Lately I’ve seen more and more bloggers posting their Bucket List, that optimistic tally of all the things to do and stuff to see before they buy the proverbial farm. It’s a charming idea and a valuable exercise that I think everyone should definitely contemplate. But lately, given my own situation, I can’t help thinking there’s a much more important one to be making, a list whose importance vastly outweighs the Bucket version and has the potential to pay much higher existential dividends, i.e. make us happier. And so far, my list isn’t long enough.
I’ve probably visited Sacré Cœur in person around twenty times by now. And I’ve certainly seen its image everywhere; not just in photos and film but as T-shirts, pewter jewelry, oven mitts, pencil sharpeners, and anything else they can sell to normally sensible people whose judgment is temporarily hindered by the magic that is Montmartre. The church is one of the true symbols of Paris, having been seen from every vantage point and contemplated from all angles. But the best view I’ve ever had of it was far removed from an idealized postcard or sexy magazine spread. Mine was seen through dirt and dust, through scratches and streaks of rain. It was obstructed by wires, bland apartment complexes, and graffiti-draped industrial buildings. It lasted ten seconds at best, and it wasn’t even worth snapping a photo. But it was the best damn view of Sacré Cœur I’ve ever seen.
That first day of entering Paris as a local resident was an exciting one. The same trip I had made as a tourist from the outskirts into the city center was now so much more–now this was my commute, this was my gateway into one of the most beautiful places on Earth. And holy cow, I could now make this trip whenever I wanted. How lucky could a person get?
I happened to be sitting on the right-hand side against a large dingy window as the train pulled me and my new neighbors toward the tunnel into town. To my surprise and delight, just before plunging into darkness the distant basilica started peeking intermittently between foreground structures, climbing further and further into the sky with its regal stark-white exterior popping against a gray sky. It was la cerise sur le gâteau as the French would say–the cherry on the cake–and a perfect exclamation point to finish my first ride into Paris as a Parisian.
But that was many months ago. It was many crummy days of work ago. It was many depressing moments of being-an-outsider-who-can’t-speak-the-language ago. Over time I stopped remembering to sit on that side of the train. I stopped looking up just before the tunnel to see the church. Like we all do, I started floating mindlessly through my commute on autopilot, somehow convinced that instead of appreciating a view of the world-famous Sacré Cœur it was more important to silently rehearse an uncomfortable conversation with my boss that was never even going happen. Rather than meditating on the good fortune around me I chose to ponder the money I didn’t have, the hurdles of getting a visa renewed, or a conversation where I mistakenly called someone tu instead of vous. The magic of that first day had slipped away, crumpled up under my seat like a copy of yesterday’s newspaper. This bothers me.

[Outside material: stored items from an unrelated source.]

-- ==== Sys2Proof/Machine/TimersInput.lean ====
section
/-! DEFINITION. The timer and keypad instructions (spec/45_timers_input.md rules R160 to R165). -/

namespace Sys2Proof.Machine

/-- `LD Vx, DT` (R160). -/
def execLdFromDt (x : Reg) (s : State) : Result := .next (s.advance.setReg x s.dt)

/-- `LD DT, Vx` (R161). -/
def execLdDt (x : Reg) (s : State) : Result := .next (s.advance.setDt (s.reg x))

/-- `LD ST, Vx` (R162): emits nothing. -/
def execLdSt (x : Reg) (s : State) : Result := .next (s.advance.setSt (s.reg x))

/-- `SKP Vx` (R163). -/
def execSkp (x : Reg) (s : State) : Result :=
  match s.keyIndex x with
  | none => faultIn (.skp x) .keyIndexOutOfRange s
  | some k => .next (s.advance.skipIf s.key[k.val])

/-- `SKNP Vx` (R164). -/
def execSknp (x : Reg) (s : State) : Result :=
  match s.keyIndex x with
  | none => faultIn (.sknp x) .keyIndexOutOfRange s
  | some k => .next (s.advance.skipIf (!s.key[k.val]))

/-- `LD Vx, K` (R165): with no key down, `pc` goes back to the instruction. -/
def execLdKey (x : Reg) (s : State) : Result :=
  match s.firstKey with
  | some k => .next (s.advance.setReg x (BitVec.ofNat 8 k.val))
  | none => .next (s.advance.setPc (s.advance.pc - 2))

end Sys2Proof.Machine
end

So instead of a Bucket List of all the amazing and wonderful stuff I want to experience before I die, I prefer a list of the amazing and wonderful stuff I already have and don’t appreciate enough. I prefer to push back indifference and remain an excited and hopeful newcomer for as long as I can, not just as a Parisian but as a human being. I prefer to NOT agree with my French inlaws when they say this country mansion is rather boring compared to the others:
I want to give the extraordinary events in my life the thanks they deserve. I want those hypothetical moments on my death bed to be filled with the creativity of falling back in love with the familiar, not the regret of unchecked items on some “what-ifs” roster. The truth is we all have views of Sacré Cœur everywhere around us; we’re all surrounded by wonderful people, places and personal accomplishments that would remind us of how special and wondrous our lives are if we could just turn off the autopilot once in a while.
There are things sitting right now on someone else’s Bucket List that you’ve had in your lap for ages–you’ve just forgotten to sit on the right-hand side of your train, next to the dingy window, thinking to yourself “How lucky could a person get?”